= Input material =
/-- R267 to R270: the window instructions give the window of an address and move between the two forms; hints on lines retire whatever they find, and
change no byte of memory. -/
def Obligations.WindowAndHintResults : Prop :=
  (∀ s t x g h d a, Runs s (.sptest h d a) t x g → s.slotBusy t x = false → let e := (x.rdPair a).toNat
    Completes s (.sptest h d a) t x (vRes d (if e < 2 ^ 56 then 0 else if e / 2 ^ 56 = 0xFC then 1
      else if e / 2 ^ 56 = 0xFD then (if e / 2 ^ 32 % 2 ^ 12 = t.core then 2 else 3) else if e / 2 ^ 56 = 0xFE then 4 else 15))) ∧
  (∀ s t x g h d a, Runs s (.spcastGen h d a) t x g → s.slotBusy t x = false →
    Completes s (.spcastGen h d a) t x
      (dRes d (BitVec.ofNat 64 (0xFD * 2 ^ 56 + t.core % 2 ^ 12 * 2 ^ 32 + (x.rd a).toNat % 2 ^ 22)))) ∧
  (∀ s t x g h d a, Runs s (.spcastSp h d a) t x g → s.slotBusy t x = false → let e := (x.rdPair a).toNat
    Completes s (.spcastSp h d a) t x (vRes d
      (if (e / 2 ^ 56 = 0xFD ∧ e / 2 ^ 32 % 2 ^ 12 = t.core) ∨ (e / 2 ^ 56 = 0xFC ∧ e / 2 ^ 44 % 2 ^ 12 = g.grank)
        then BitVec.ofNat 32 (e % 2 ^ 22) else 0xFFFFFFFF))) ∧
  (∀ s t x g h k a b off, Runs s (.pref h k a b off) t x g → s.slotBusy t x = false →
    ∃ s1 : State, (∀ p, s1.memByte p = s.memByte p) ∧ SameThreads s s1 ∧ s1.groups = s.groups ∧ s1.holds = s.holds ∧
      CompletesFrom s1 s (.pref h k a b off) t x {}) ∧
  (∀ s t x g h a off, Runs s (.cctlInv h a off) t x g → s.slotBusy t x = false →
    ∃ s1 : State, (∀ p, s1.memByte p = s.memByte p) ∧ s1.threads = s.threads ∧
      (∀ va loc, s.window t g (x.rdPair a + off.signExtend 64) 1 = .ok (.glob va) → s.walkCut t.ctxRef t.core va = false →
        (s.translate t.ctxRef t.core va .hint).2 = .ok loc → ∀ l ∈ (s1.core t.coreRef).l1, l.line ≠ loc.lineNo t.part) ∧
      CompletesFrom s1 s (.cctlInv h a off) t x {}) ∧
  (∀ s t x g h a off, Runs s (.cctlWb h a off) t x g → s.slotBusy t x = false →
    ∃ s1 : State, (∀ p, s1.memByte p = s.memByte p) ∧ SameThreads s s1 ∧ s1.groups = s.groups ∧ s1.holds = s.holds ∧
      CompletesFrom s1 s (.cctlWb h a off) t x {}) ∧
  (∀ s t x g h, Runs s (.cctlInvall h) t x g → s.slotBusy t x = false →
    CompletesFrom (s.modCore t.coreRef fun c => { c with l1 := [] }) s (.cctlInvall h) t x {})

= Problem =
Every record in the listing above should be reproduced exactly.

= Result for this task =
/-- R267 to R270: the window instructions give the window of an address and move between the two forms; hints on lines retire whatever they find, and
change no byte of memory. -/
def Obligations.WindowAndHintResults : Prop :=
  (∀ s t x g h d a, Runs s (.sptest h d a) t x g → s.slotBusy t x = false → let e := (x.rdPair a).toNat
    Completes s (.sptest h d a) t x (vRes d (if e < 2 ^ 56 then 0 else if e / 2 ^ 56 = 0xFC then 1
      else if e / 2 ^ 56 = 0xFD then (if e / 2 ^ 32 % 2 ^ 12 = t.core then 2 else 3) else if e / 2 ^ 56 = 0xFE then 4 else 15))) ∧
  (∀ s t x g h d a, Runs s (.spcastGen h d a) t x g → s.slotBusy t x = false →
    Completes s (.spcastGen h d a) t x
      (dRes d (BitVec.ofNat 64 (0xFD * 2 ^ 56 + t.core % 2 ^ 12 * 2 ^ 32 + (x.rd a).toNat % 2 ^ 22)))) ∧
  (∀ s t x g h d a, Runs s (.spcastSp h d a) t x g → s.slotBusy t x = false → let e := (x.rdPair a).toNat
    Completes s (.spcastSp h d a) t x (vRes d
      (if (e / 2 ^ 56 = 0xFD ∧ e / 2 ^ 32 % 2 ^ 12 = t.core) ∨ (e / 2 ^ 56 = 0xFC ∧ e / 2 ^ 44 % 2 ^ 12 = g.grank)
        then BitVec.ofNat 32 (e % 2 ^ 22) else 0xFFFFFFFF))) ∧
  (∀ s t x g h k a b off, Runs s (.pref h k a b off) t x g → s.slotBusy t x = false →
    ∃ s1 : State, (∀ p, s1.memByte p = s.memByte p) ∧ SameThreads s s1 ∧ s1.groups = s.groups ∧ s1.holds = s.holds ∧
      CompletesFrom s1 s (.pref h k a b off) t x {}) ∧
  (∀ s t x g h a off, Runs s (.cctlInv h a off) t x g → s.slotBusy t x = false →
    ∃ s1 : State, (∀ p, s1.memByte p = s.memByte p) ∧ s1.threads = s.threads ∧
      (∀ va loc, s.window t g (x.rdPair a + off.signExtend 64) 1 = .ok (.glob va) → s.walkCut t.ctxRef t.core va = false →
        (s.translate t.ctxRef t.core va .hint).2 = .ok loc → ∀ l ∈ (s1.core t.coreRef).l1, l.line ≠ loc.lineNo t.part) ∧
      CompletesFrom s1 s (.cctlInv h a off) t x {}) ∧
  (∀ s t x g h a off, Runs s (.cctlWb h a off) t x g → s.slotBusy t x = false →
    ∃ s1 : State, (∀ p, s1.memByte p = s.memByte p) ∧ SameThreads s s1 ∧ s1.groups = s.groups ∧ s1.holds = s.holds ∧
      CompletesFrom s1 s (.cctlWb h a off) t x {}) ∧
  (∀ s t x g h, Runs s (.cctlInvall h) t x g → s.slotBusy t x = false →
    CompletesFrom (s.modCore t.coreRef fun c => { c with l1 := [] }) s (.cctlInvall h) t x {})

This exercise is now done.